Снизу, с улицы, поднимался тяжёлый гул, ревели гудки автомобилей, неистощимым, серым потоком шли бородатые солдаты, тяжкий топот сотрясал землю, доносились чьи-то крики — раскачивалось и рушилось российское государство.
— Я — не дурак, размер сил своих знаю. Но ежели я, Васютка Бреев, блоха земли русской, могу так отчаянно чувствовать обиду этого позора, чтобы какой-то неизвестный народ бил великую мою державу, мать гениальных людей, — ежели моему малому сердцу обида эта так нестерпимо горька, каково же, думаю, другим-то русским, покрупнее, поумнее меня? С этого и началось озлобление моё против всей интеллигенции, людей образованных, так как в них я нашёл только непонятное мне равнодушие сердца и ума к судьбам России. А озлобление — исток всякой политики, то есть я так понимаю политику: она есть озлобление.
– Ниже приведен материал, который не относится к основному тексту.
-- ==== Sys2Proof/Certificates/Slice0/Obligations.lean ====
section
/-! DEFINITION. The statements for the provers, from the numbered rules of spec/ (70_reset_and_hazards.md R300 gives the operations, 30_encoding.md R101 the step). A clause that rests on a decision the spec marks as its own (D<n>) or on a log entry of the model is named as such in its docstring. -/

open Sys2Proof Sys2Proof.Machine

/-! ## Encoding -/

/-- Words written out from the patterns of 30_encoding.md R94 to R96, at least one of each of the sixteen families (the top nibble),
decode to the instructions they stand for, and two of the Unknown words of R98 decode to none. -/
def Obligations.WrittenWordsDecode : Prop :=
  decodeWord .dN 0x00D7 = .ok (.scu 0x7) ∧ decodeWord .bN 0x00B7 = .ok (.scu 0x7) ∧
  decodeWord .absent 0x00D7 = .ok (.sys 0x0D7) ∧ decodeWord .absent 0x00B7 = .ok (.sys 0x0B7) ∧
  ∀ su : ScrollUp,
    decodeWord su 0x00E0 = .ok .cls ∧ decodeWord su 0x00EE = .ok .ret ∧ decodeWord su 0x00C3 = .ok (.scd 0x3) ∧
    decodeWord su 0x0123 = .ok (.sys 0x123) ∧ decodeWord su 0x1ABC = .ok (.jp 0xABC) ∧
    decodeWord su 0x2345 = .ok (.call 0x345) ∧ decodeWord su 0x3A42 = .ok (.seImm 0xA 0x42) ∧
    decodeWord su 0x4B42 = .ok (.sneImm 0xB 0x42) ∧ decodeWord su 0x5120 = .ok (.seReg 0x1 0x2) ∧
    decodeWord su 0x6A2B = .ok (.ldImm 0xA 0x2B) ∧ decodeWord su 0x7C20 = .ok (.addImm 0xC 0x20) ∧
    decodeWord su 0x8F14 = .ok (.addReg 0xF 0x1) ∧ decodeWord su 0x9120 = .ok (.sneReg 0x1 0x2) ∧
    decodeWord su 0xA2F0 = .ok (.ldI 0x2F0) ∧ decodeWord su 0xB210 = .ok (.jpOff 0x210) ∧
    decodeWord su 0xC30F = .ok (.rnd 0x3 0x0F) ∧ decodeWord su 0xD015 = .ok (.drw 0x0 0x1 0x5) ∧
    decodeWord su 0xD120 = .ok (.drw16 0x1 0x2) ∧ decodeWord su 0xE09E = .ok (.skp 0x0) ∧
    decodeWord su 0xF365 = .ok (.ldRegs 0x3) ∧ decodeWord su 0x5121 = .error .unknown5XYN ∧
    decodeWord su 0xF0FF = .error .unknownFXNN

/-- R90: every instruction is one 16-bit word, and the decoder consumes exactly two bytes, the first the high byte. -/
def Obligations.DecoderConsumesTwoBytes : Prop :=
  ∀ (su : ScrollUp) (hi lo : Byte) (rest : List Byte),
    (∀ i, decodeWord su (hi ++ lo) = .ok i → decode su (hi :: lo :: rest) = .ok (i, rest)) ∧
    (∀ r, decodeWord su (hi ++ lo) = .error r → decode su (hi :: lo :: rest) = .error r)

/-- The bytes of the word of a well-formed instruction decode to that instruction, with every operand, and the bytes after them are left over. -/
def Obligations.DecodeOfEncodeIsTheInstruction : Prop :=
  ∀ (su : ScrollUp) (i : Instr) (rest : List Byte), i.wellFormed su = true →
    decode su (wordBytes (encode su i) ++ rest) = .ok (i, rest)

/-- A word that decodes is the word of the instruction it decodes to, which is well formed, and has the fixed bits of that instruction's row of the opcode table: no two words mean the same instruction. -/
def Obligations.EncodeOfDecodeIsTheWord : Prop :=
  ∀ (su : ScrollUp) (w : Word) (i : Instr), decodeWord su w = .ok i →
    encode su i = w ∧ i.wellFormed su = true ∧ w &&& i.rowMask = i.rowMatch su

/-- The words that decode to nothing are exactly the Unknown words of 30_encoding.md R98. -/
def Obligations.UnknownWordsAreTheListedOnes : Prop :=
  ∀ (su : ScrollUp) (w : Word), (∃ r, decodeWord su w = .error r) ↔ unknownNumber w.toNat = true

/-! ## The step -/

/-- 30_encoding.md R101, with R102's guard where D3 places it: a running CORE fetches two bytes at `PC` after the guard, advances `PC` by 2 modulo 4096, guards it again, and executes the decoded instruction on that state. -/
def Obligations.StepRunsTheDecodedInstruction : Prop :=
  ∀ (s : State) (a b : Nat) (i : Instr), s.execState = .running →
    (a = if 0xFFF ≤ s.pc.toNat then 0x200 else s.pc.toNat) →
    (b = if 0xFFF ≤ (a + 2) % 0x1000 then 0x200 else (a + 2) % 0x1000) →
    decodeWord s.params.scrollUp (s.readByte a ++ s.readByte (a + 1)) = .ok i →
    step s = exec i { s with pc := BitVec.ofNat 16 b }

/-- 30_encoding.md R97 (D3 for the guard's places): an Unknown word is a silent no-op: the Step changes only `PC`, as every fetch does, and bit 2 of `ERR`. -/
def Obligations.UnknownWordIsASilentNoOp : Prop :=
  ∀ (s : State) (a b : Nat) (r : DecodeReject), s.execState = .running →
    (a = if 0xFFF ≤ s.pc.toNat then 0x200 else s.pc.toNat) →
    (b = if 0xFFF ≤ (a + 2) % 0x1000 then 0x200 else (a + 2) % 0x1000) →
    decodeWord s.params.scrollUp (s.readByte a ++ s.readByte (a + 1)) = .error r →
    step s = .next { s with pc := BitVec.ofNat 16 b, err := s.err ||| 0x04 }

/-- 30_encoding.md R103: every handler completes, and a Step changes only the state its instruction's rule names plus `PC`: the parts,
and within them the registers, bytes of memory, stack entries and resolution of `WritesOnly`. An Unknown word's rule names `ERR`.
That CALL, RET and FX85 name `ERR` is D11, that VF is a flag's register D8 (log 18); the draw count of CXNN is the model's own (log 8). -/
def Obligations.StepCompletesAndChangesOnlyWhatItsRuleNames : Prop :=
  ∀ s : State, s.execState = .running → ∃ t, step s = .next t ∧
    (∀ i, decodeWord s.params.scrollUp s.fetchedWord = .ok i → WritesOnly [.counter] i s t) ∧
    (∀ r, decodeWord s.params.scrollUp s.fetchedWord = .error r → SameBut [.counter, .errors] s t)

/-- 43_timers_keys.md R206 (the spec's decision D28): a Step of a waiting CORE fetches nothing; a released key goes to the
register the wait names and ends it, and without one nothing changes. `KREL` is not consumed. -/
def Obligations.WaitingStepTakesTheReleasedKey : Prop :=
  ∀ (s : State) (x : Nibble), s.execState = .awaitingKey x →
    (s.krel = none → step s = .next s) ∧
    (∀ k, s.krel = some k → ∃ t, step s = .next t ∧ (t.reg x).toNat = k.toNat ∧ t.execState = .running ∧
      SameRegsBut [x] s t ∧ SameBut [.registers, .dispatcher] s t)

/-- The model's own probe (DESIGN CHOICE, log 12), not a store of the machine: a word that `withFetchWord` places, with `EXEC` set to RUNNING
also in a waiting or halted state, is the word the next Step fetches (30_encoding.md R101) and runs. -/
def Obligations.StoredWordIsFetchedByTheNextStep : Prop :=
  ∀ (s : State) (w : Nat) (i : Instr), s.Inv → decodeWord s.params.scrollUp (BitVec.ofNat 16 w) = .ok i →
    step (s.withFetchWord 16 w) = exec i (s.withFetchWord 16 w).afterFetch

/-- Every instruction runs in every state, and leaves everything its rule does not write as it was: every part, and every register, byte of
memory, stack entry and the resolution as `WritesOnly` says (10_state.md R21, R22, R27; D8 for VF, D11 for `ERR`; log 8 for the draw count). -/
def Obligations.EveryInstructionCompletesWithinItsFrame : Prop :=
  ∀ (i : Instr) (s : State), ∃ t, exec i s = .next t ∧ WritesOnly [] i s t

/-! ## Control flow -/

/-- R122: JP sets `PC` to its operand and changes nothing else. -/
def Obligations.JpSetsPc : Prop :=
  ∀ (nnn : Addr) (s : State), ∃ t, exec (.jp nnn) s = .next t ∧ t.pc.toNat = nnn.toNat ∧ SameBut [.counter] s t

/-- 40_flow.md R123 with 10_state.md R27 (D11, D13): CALL pushes `PC` and jumps; on a full stack the push is dropped, bit 3 of `ERR` is set and the jump still happens. -/
def Obligations.CallPushesAndJumps : Prop :=
  ∀ (nnn : Addr) (s : State),
    (s.sp < s.params.stackCap → s.stk.length = s.params.stackCap → ∃ t, exec (.call nnn) s = .next t ∧
      t.pc.toNat = nnn.toNat ∧ t.sp = s.sp + 1 ∧ t.stk[s.sp]? = some s.pc ∧ t.stk.length = s.stk.length ∧
      (∀ j, j ≠ s.sp → t.stk[j]? = s.stk[j]?) ∧ SameBut [.counter, .stack] s t) ∧
    (s.params.stackCap ≤ s.sp → ∃ t, exec (.call nnn) s = .next t ∧
      t.pc.toNat = nnn.toNat ∧ t.err = s.err ||| 0x08 ∧ SameBut [.counter, .errors] s t)

/-- 40_flow.md R121 with 10_state.md R28 (D14): RET takes the top entry; on an empty stack it goes to 0x001 and sets bit 4 of `ERR`. -/
def Obligations.RetPopsOrGoesToTheSentinel : Prop :=
  ∀ s : State,
    (∀ a, 0 < s.sp → s.stk[s.sp - 1]? = some a → ∃ t, exec .ret s = .next t ∧
      t.pc.toNat = a.toNat % 0x1000 ∧ t.sp = s.sp - 1 ∧ t.stk = s.stk ∧ SameBut [.counter, .stack] s t) ∧
    (s.sp = 0 → ∃ t, exec .ret s = .next t ∧ t.pc = 0x001 ∧ t.err = s.err ||| 0x10 ∧ SameBut [.counter, .errors] s t)

/-- 40_flow.md R121: RET after CALL restores the `PC` the CALL was executed with, and the stack depth; every entry but the dead slot at the restored `SP`, and everything else, is as before the pair. -/
def Obligations.RetAfterCallRestoresPc : Prop :=
  ∀ (nnn : Addr) (s : State), s.Inv → s.sp < s.params.stackCap → ∃ t u, exec (.call nnn) s = .next t ∧
    exec .ret t = .next u ∧ u.pc = s.pc ∧ u.sp = s.sp ∧ u.stk.length = s.stk.length ∧
    (∀ j, j ≠ s.sp → u.stk[j]? = s.stk[j]?) ∧ SameBut [.stack] s u

/-- 40_flow.md R124 (D6 for the reduction of BXNN): the target is NNN plus V0, or NNN plus `V[X]` with X the top nibble of NNN, modulo 4096. -/
def Obligations.OffsetJumpAddsTheSelectedRegister : Prop :=
  ∀ (nnn : Addr) (s : State), ∃ t, exec (.jpOff nnn) s = .next t ∧
    (s.qcfg.jumpUsesVx = false → t.pc.toNat = (nnn.toNat + (s.reg 0).toNat) % 0x1000) ∧
    (s.qcfg.jumpUsesVx = true → t.pc.toNat = (nnn.toNat + (s.reg (BitVec.ofNat 4 (nnn.toNat / 256))).toNat) % 0x1000) ∧
    SameBut [.counter] s t

/-- 40_flow.md R125 to R128 (D5: no guard inside the instruction; meanings from general knowledge, log 17): the four skips on register and immediate. -/
def Obligations.CompareSkipsAddTwo : Prop :=
  ∀ (x y : Nibble) (nn : Byte) (s : State),
    SkipsWhen (.seImm x nn) s (s.reg x = nn) ∧ SkipsWhen (.sneImm x nn) s (s.reg x ≠ nn) ∧
    SkipsWhen (.seReg x y) s (s.reg x = s.reg y) ∧ SkipsWhen (.sneReg x y) s (s.reg x ≠ s.reg y)

/-- 43_timers_keys.md R203, R204 (D27: bits 3:0 select the key; meanings from general knowledge, log 17): the two skips on a key's level. -/
def Obligations.KeySkipsTestTheLevelArray : Prop :=
  ∀ (x : Nibble) (s : State) (held : Bool), s.keys[(s.reg x).toNat % 16]? = some held →
    SkipsWhen (.skp x) s (held = true) ∧ SkipsWhen (.sknp x) s (held = false)

/-! ## Register file and ALU -/

/-- 41_alu.md R142, R143, R144 (meanings the spec marks from general knowledge, log 17): the loads and the immediate add write `V[X]` and no other register, VF included. -/
def Obligations.LoadsAndImmediateAddWriteVx : Prop :=
  ∀ (x y : Nibble) (nn : Byte) (s : State),
    (∃ t, exec (.ldImm x nn) s = .next t ∧ t.reg x = nn ∧ SameRegsBut [x] s t ∧ SameBut [.registers] s t) ∧
    (∃ t, exec (.addImm x nn) s = .next t ∧ (t.reg x).toNat = ((s.reg x).toNat + nn.toNat) % 256 ∧
      SameRegsBut [x] s t ∧ SameBut [.registers] s t) ∧
    (∃ t, exec (.ldReg x y) s = .next t ∧ t.reg x = s.reg y ∧ SameRegsBut [x] s t ∧ SameBut [.registers] s t)

/-- 41_alu.md R145, R146, R147 (D8 when the destination is VF): the bitwise results, and VF set to 0 last when `resetFlagOnBitwiseOp` is 1, unchanged (unless it is the destination) when 0. -/
def Obligations.BitwiseOpsAndTheirFlagReset : Prop :=
  ∀ (x y : Nibble) (s : State) (i : Instr) (r : Byte),
    (i = .orReg x y ∧ r = s.reg x ||| s.reg y) ∨ (i = .andReg x y ∧ r = s.reg x &&& s.reg y) ∨
      (i = .xorReg x y ∧ r = s.reg x ^^^ s.reg y) →
    ∃ t, exec i s = .next t ∧ SameBut [.registers] s t ∧
      (s.qcfg.resetFlagOnBitwiseOp = true → t.reg 0xF = 0 ∧ (x ≠ 0xF → t.reg x = r) ∧ SameRegsBut [x, 0xF] s t) ∧
      (s.qcfg.resetFlagOnBitwiseOp = false → t.reg x = r ∧ SameRegsBut [x] s t)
— Соображаю: как же это? Что народ наш, армии наши бьют и вам того не жалко — это я могу понять: народ никому не жалко, он даже и сам себя жалеть не умеет, я народ знаю! Вы меня извините, но я считаю так, что вообще никакого народа нет, не существует народ до поры, пока не соберёшь людей в кучу да не крикнешь на них, не испугаешь их, не прикажешь им. Народа, у которого был бы один интерес, — нету! Народ — это песок, глина! И, чтоб он годился для построения государства, его надобно очень много мять и на огне обжигать.
— Так — народа не жалко вам? Хорошо, согласен. А- мечту тоже не жалко? Человек живёт мечтой, и больше ему нечем жить. Каждый из нас имеет настойчивое устремление к самому прекрасному, это и есть то самое электричество, которое двигает людьми. Есть мечта о великолепном государстве, лучше которого нигде нет. У всех людей есть мечта, кроме, конечно, евреев, которые, потеряв землю под собою, могут мечтать только своекорыстно. Еврею мечта об украшении всеобщей жизни так же недоступна, как цыгану и всякому другому кочующему человеку. Я знаю, что вы с этим не согласны, у вас преданность евреям, не понятная никому, — извините, но я думаю, это искривление души, вроде болезни. Это я заглянул в сторону.